Court Denies Bruno's Motion to Reject Its Current Labor Contracts

A U.S. Bankruptcy Court judge this week denied a motion from Bruno's Supermarkets, LLC to reject its existing labor contracts with the United Food and Commercial Workers (UFCW), according to a published report.

The Birmingham Ala.-based grocer, which filed for Chapter 11 bankruptcy in February, had contented that the union contracts are an obstacle to selling the company, particularly as they contain a "successorship clause" requiring any buyer to honor the current agreements.

Bruno’s motion asked the court to reject the current contracts so Bruno's and the union could fashion a new contract to facilitate the sale of some or all of the stores.

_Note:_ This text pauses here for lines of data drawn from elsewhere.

theorem encode_decodeAddress (a : Word) : AnswersOnly (fun i => encode i = beBytes32 a) (decodeAddress a) := by
  have unmapped : AnswersOnly (fun i => encode i = beBytes32 a) (.error (.unmappedAddress a)) :=
    answersOnly_error.2 trivial
  refine answersOnly_ite.2 ⟨fun h => ?fsmDesc, fun _ => ?_⟩
  case fsmDesc => exact answersOnly_ok.2 (congrArg beBytes32 (addrFsmDescWord_fields h))
  refine answersOnly_ite.2 ⟨fun h => ?pattern, fun _ => ?_⟩
  case pattern =>
    exact answersOnly_ite.2
      ⟨fun _ => answersOnly_ok.2 (congrArg beBytes32 (addrPatternWord_fields h)), fun _ => unmapped⟩
  refine answersOnly_ite.2 ⟨fun h => ?range, fun _ => ?_⟩
  case range => exact answersOnly_ok.2 (congrArg beBytes32 (addrRangeWord_fields h))
  refine answersOnly_ite.2 ⟨fun h => ?edge, fun _ => ?_⟩
  case edge => exact answersOnly_ok.2 (congrArg beBytes32 (addrEdgeWord_fields h))
  refine answersOnly_ite.2 ⟨fun h => ?timer, fun _ => ?_⟩
  case timer => exact answersOnly_ok.2 (congrArg beBytes32 (addrTimerWord_fields h))
  refine answersOnly_ite.2 ⟨fun h => ?sum, fun _ => unmapped⟩
  case sum =>
    exact answersOnly_ite.2
      ⟨fun _ => unmapped, fun _ => answersOnly_ok.2 (congrArg beBytes32 (addrSumWord_fields h))⟩

theorem encode_decodeWord (f : WordFormat) (w : Word) : AnswersOnly (fun i => encode i = beBytes32 w) (decodeWord f w) := by
  cases f
  case patw | rngw | edgw | summ | sump => exact answersOnly_ok.2 (congrArg beBytes32 (packHalves_halves w))
  case tmrlo => exact answersOnly_ok.2 rfl
  case tmrhi =>
    exact answersOnly_ite.2 ⟨fun h => answersOnly_ok.2 (congrArg beBytes32 (setWidth_lowNibble h)),
      fun _ => answersOnly_error.2 trivial⟩
  case sumf =>
    exact answersOnly_ite.2 ⟨fun h => answersOnly_ok.2 (congrArg beBytes32 (setWidth_lowHalf h)),
      fun _ => answersOnly_error.2 trivial⟩
  case ctrl => exact answersOnly_ok.2 (congrArg beBytes32 (ctrlWord_fields w))

/-- What a wire lane reads encodes to the bytes it was read from. -/
theorem encode_decodePrefix {lane : Lane} (h : lane ≠ .command) (bytes : List Byte) :
    AnswersOnly (fun p => encode p.1 ++ p.2 = bytes) (decodePrefix lane bytes) := by
  cases lane with
  | command => exact absurd rfl h
  | frame =>
    refine answersOnly_bind_of (takeByte_reads bytes) fun ⟨opcode, _⟩ hop => ?_
    refine answersOnly_bind_of (takeWord_reads _) fun ⟨w, rest⟩ hw => ?_
    refine answersOnly_bind_of (encode_decodeFrame opcode w) fun i hi => answersOnly_ok.2 ?_
    rw [hi, List.cons_append, hw, hop]
  | address =>
    refine answersOnly_bind_of (takeWord_reads bytes) fun ⟨a, rest⟩ ha => ?_
    refine answersOnly_bind_of (encode_decodeAddress a) fun i hi => answersOnly_ok.2 ?_
    rw [hi, ha]
  | data f =>
    refine answersOnly_bind_of (takeWord_reads bytes) fun ⟨w, rest⟩ hw => ?_
    refine answersOnly_bind_of (encode_decodeWord f w) fun i hi => answersOnly_ok.2 ?_
    rw [hi, hw]

/-- Settles O3: `encode_decodePrefix` where nothing is left over. -/
theorem wireBytesHaveOneMeaning : Obligations.WireBytesHaveOneMeaning := by
  intro lane bytes i hl h
  have hbytes : encode i ++ [] = bytes := encode_decodePrefix hl bytes _ (decode_eq_ok h)
  rwa [List.append_nil] at hbytes

/-! ## A placed table word -/

/-- A table word that decodes is placed as a packet that decodes to the same instruction: the reader does not look past the
bytes it took. -/
theorem decode_tablePacket {nbits w : Nat} {i : Instr} (h : decodeTableWord nbits w = some i) :
    decode (tablePacket nbits w).1 (tablePacket nbits w).2 = .ok i := by
  unfold decodeTableWord at h
  unfold tablePacket
  cases hl : tableLane nbits w with
  | none => simp [hl] at h
  | some lane =>
    cases hd : decodePrefix lane (tableBytes nbits w) with
    | error e => simp [hl, hd] at h
    | ok p =>
      obtain ⟨j, rest⟩ := p
      obtain rfl : j = i := by simpa [hl, hd] using h
      obtain ⟨front, hbytes, hread⟩ := ReadsPrefix.lane lane _ _ _ hd
      have hfront := hread []
      rw [List.append_nil] at hfront
      simp only [hd]
      simpa [hbytes] using decode_of_decodePrefix hfront

/-- The next step runs the packet of a placed table word, at the state without it and without the internal packet that it
displaces. -/
theorem step_withFetchWord (s : State) {nbits w : Nat} {i : Instr}
    (h : decode (tablePacket nbits w).1 (tablePacket nbits w).2 = .ok i) :
    step (s.withFetchWord nbits w) = exec i { s with inner := none } := by
  rcases hp : tablePacket nbits w with ⟨lane, bytes⟩
  rw [hp] at h
  cases lane <;> simp only [step, State.withFetchWord, State.fetch, hp, h]

/-- Settles O8. -/
theorem placedTableWordRunsNext : Obligations.PlacedTableWordRunsNext :=
  fun s _ _ _ h => step_withFetchWord s (decode_tablePacket h)

/-! ## The data words as numbers -/

/-- A field shifted to a position above a number adds to it. -/
theorem ofNat_or_shiftLeft {v : Nat} (n k : Nat) (y : BitVec v) (hn : n < 2 ^ k) :
    BitVec.ofNat 32 n ||| (y.setWidth 32 <<< k) = BitVec.ofNat 32 (n + 2 ^ k * y.toNat) := by
  have hsum : n + 2 ^ k * y.toNat = n ||| y.toNat <<< k := by
    rw [Nat.or_comm, ← Nat.shiftLeft_add_eq_or_of_lt hn, Nat.shiftLeft_eq, Nat.mul_comm, Nat.add_comm]
  apply BitVec.eq_of_toNat_eq
  rw [hsum]
  simp [Nat.shiftLeft_eq]

/-- The control word as a number (R160). -/
theorem ctrlWord_eq_ofNat (l r t2 t1 c2 c1 p2 p1 : Bool) (e : BitVec 4) (n : BitVec 20) :
    ctrlWord l r t2 t1 c2 c1 p2 p1 e n = BitVec.ofNat 32 (n.toNat + 2 ^ 20 * e.toNat + 2 ^ 24 * p1.toNat + 2 ^ 25 * p2.toNat
      + 2 ^ 26 * c1.toNat + 2 ^ 27 * c2.toNat + 2 ^ 28 * t1.toNat + 2 ^ 29 * t2.toNat + 2 ^ 30 * r.toNat
      + 2 ^ 31 * l.toNat) := by
  have hn := n.isLt
  have he := e.isLt
  have hp1 := p1.toNat_lt
  have hp2 := p2.toNat_lt
  have hc1 := c1.toNat_lt
  have hc2 := c2.toNat_lt
  have ht1 := t1.toNat_lt
  have ht2 := t2.toNat_lt
  have hr := r.toNat_lt
  simp (disch := omega) only [ctrlWord, flagAt, ← BitVec.ofNat_toNat 32 n, ofNat_or_shiftLeft, BitVec.toNat_ofBool]

/-- Settles O12: each format runs as the CHAIN of its word (entry 2), which as a number is the sum of its fields. -/
theorem wordFormatsChain : Obligations.WordFormatsChain := by
  intro s hacc
  have chains (w : Word) : runEmission [.chn w] s = .next ((s.sent [.chn w]).complete none) := runEmission_ok hacc
  have halves (h l : Half) : runEmission [.chn (packHalves h l)] s
      = .next ((s.sent [.chn (BitVec.ofNat 32 (65536 * h.toNat + l.toNat))]).complete none) := by
    rw [chains, packHalves_eq_ofNat]
  refine ⟨halves, fun f g ho => ?rngwEdgwHigh, fun f g ho => ?rngwEdgwLow, chains, fun t => ?tmrhi, fun f => ?sumf, halves,
    fun o e ho => ?sumpHigh, fun o e ho => ?sumpLow, fun l r t2 t1 c2 c1 p2 p1 e n => ?ctrl⟩
  case rngwEdgwHigh | rngwEdgwLow => simp only [exec, execWordRngw, execWordEdgw, ho, packWalked, halves, and_self]
  case sumpHigh | sumpLow => simp only [exec, execWordSump, ho, packPair, halves]
  case tmrhi | sumf =>
    rw [BitVec.ofNat_toNat]
    exact chains _
  case ctrl =>
    rw [← ctrlWord_eq_ofNat]
    exact chains _

/-! ## Words written out -/

/-- Settles O4: eleven closed words, on which the decoder is run. -/
theorem specWordsDecode : Obligations.SpecWordsDecode := by
  unfold Obligations.SpecWordsDecode
  decide

end Sys2Proof.Proofs

/-! SUPPORT. The statements of 40_operation_table.md: `LUT` reads the literal tables at the operation's offset, `ISINV` tells
the inverted operations, and both refuse a reference that names no operation. -/

namespace Sys2Proof.Proofs
open Sys2Proof Sys2Proof.Machine Sys2Proof.Laws

/-! ## Operation references -/

theorem not_opRefInRange_none : ¬opRefInRange none := by
  rintro ⟨c, h, -⟩
  cases h

theorem not_opRefInRange_some {c : BitVec 4} (hc : 9 < c.toNat) : ¬opRefInRange (some c) := by
  rintro ⟨_, h, hlt⟩
  cases h
  omega

/-- An operation's code is its offset (R10). -/
theorem ofCode_map_offset : ∀ c : BitVec 4, c.toNat < 10 →
    (Operation.ofCode c).map (fun o => o.offset.val) = some c.toNat := by
  decide

theorem exists_ofRef_offset {c : BitVec 4} (h : c.toNat < 10) :
    ∃ o, Operation.ofRef (some c) = some o ∧ o.offset.val = c.toNat :=
  Option.map_eq_some_iff.1 (ofCode_map_offset c h)

/-- The flag by offset (R104). -/
theorem isInverted_eq_offset (o : Operation) :
    isInverted o = decide (o.offset.val = 3 ∨ o.offset.val = 5 ∨ o.offset.val = 7) := by
  cases o <;> decide

/-! ## The two commands -/

theorem exec_of_not_operandsInRange {i : Instr} (s : State) (h : ¬operandsInRange i) : exec i s = runInvalid s := by
  rcases exec_cases i s with ⟨hr, -⟩ | ⟨hr, -⟩ | ⟨-, -, e⟩
  · exact absurd hr h
  · exact absurd hr h
  · exact e

theorem exec_lut_of_ofRef {op : OpRef} {o : Operation} (level : TreeLevel) (s : State) (h : Operation.ofRef op = some o) :
    exec (.lut level op) s = .next (s.complete (some (.table (lutConstant level o)))) := by
  simp only [exec, execLut, h]

theorem exec_isInv_of_ofRef {op : OpRef} {o : Operation} (s : State) (h : Operation.ofRef op = some o) :
    exec (.isInv op) s = .next (s.complete (some (.flag (isInverted o)))) := by
  simp only [exec, execIsInv, h]

/-- Settles O20: code `c` names the operation of offset `c`, at which each level's literal table is read. -/
theorem lutReturnsTheConstant : Obligations.LutReturnsTheConstant := by
  intro s
  refine ⟨fun c => ?table, fun level op => rfl, fun level => ⟨?null, fun c hc => ?unknown⟩⟩
  case table =>
    have hcode : (BitVec.ofNat 4 c.val).toNat = c.val := by simp; omega
    obtain ⟨o, ho, hoff⟩ := exists_ofRef_offset (c := BitVec.ofNat 4 c.val) (by omega)
    obtain rfl : o.offset = c := Fin.ext (hoff.trans hcode)
    exact ⟨exec_lut_of_ofRef .pair s ho, exec_lut_of_ofRef .mid s ho, exec_lut_of_ofRef .final s ho⟩
  case null => exact exec_of_not_operandsInRange s not_opRefInRange_none
  case unknown => exact exec_of_not_operandsInRange s (not_opRefInRange_some hc)

/-- Settles O21: the operations of offsets 3, 5 and 7 are the inverted ones, and a code is its operation's offset. -/
theorem isInvReturnsTheFlag : Obligations.IsInvReturnsTheFlag := by
  intro s
  refine ⟨fun c hc => ?flag, fun op => rfl, ?null, fun c hc => ?unknown⟩
  case flag =>
    obtain ⟨o, ho, hoff⟩ := exists_ofRef_offset (c := c) (by omega)
    rw [exec_isInv_of_ofRef s ho, isInverted_eq_offset, hoff]
    rfl
  case null => exact exec_of_not_operandsInRange s not_opRefInRange_none
  case unknown => exact exec_of_not_operandsInRange s (not_opRefInRange_some hc)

The UFCW, however, had threatened to strike if the motion was granted. The strike will no longer be called, UFCW Local 1657 said.

According to Judge Benjamin Cohen, Bruno’s failed to prove that the union rejected the proposal "without good cause," The Birmingham News reported. A counterproposal from the UFCW to remove the requirement that the buyer assume the current pact in favor of requiring the buyer to negotiate a new agreement was "positive step" that could have led to further talks, the judge added in his opinion.

The company, which has 56 Bruno’s and Food World stores in Alabama and Florida, is slated to auction off its assets today.

Bruno's said it still believed the motion would have helped to save jobs by making some or all of the company's stores more attractive to prospective buyers. James Grady, the company’s chief restructuring officer, told the newspaper that no buyers he had met with wanted to assume the labor pacts with the successorship clause intact.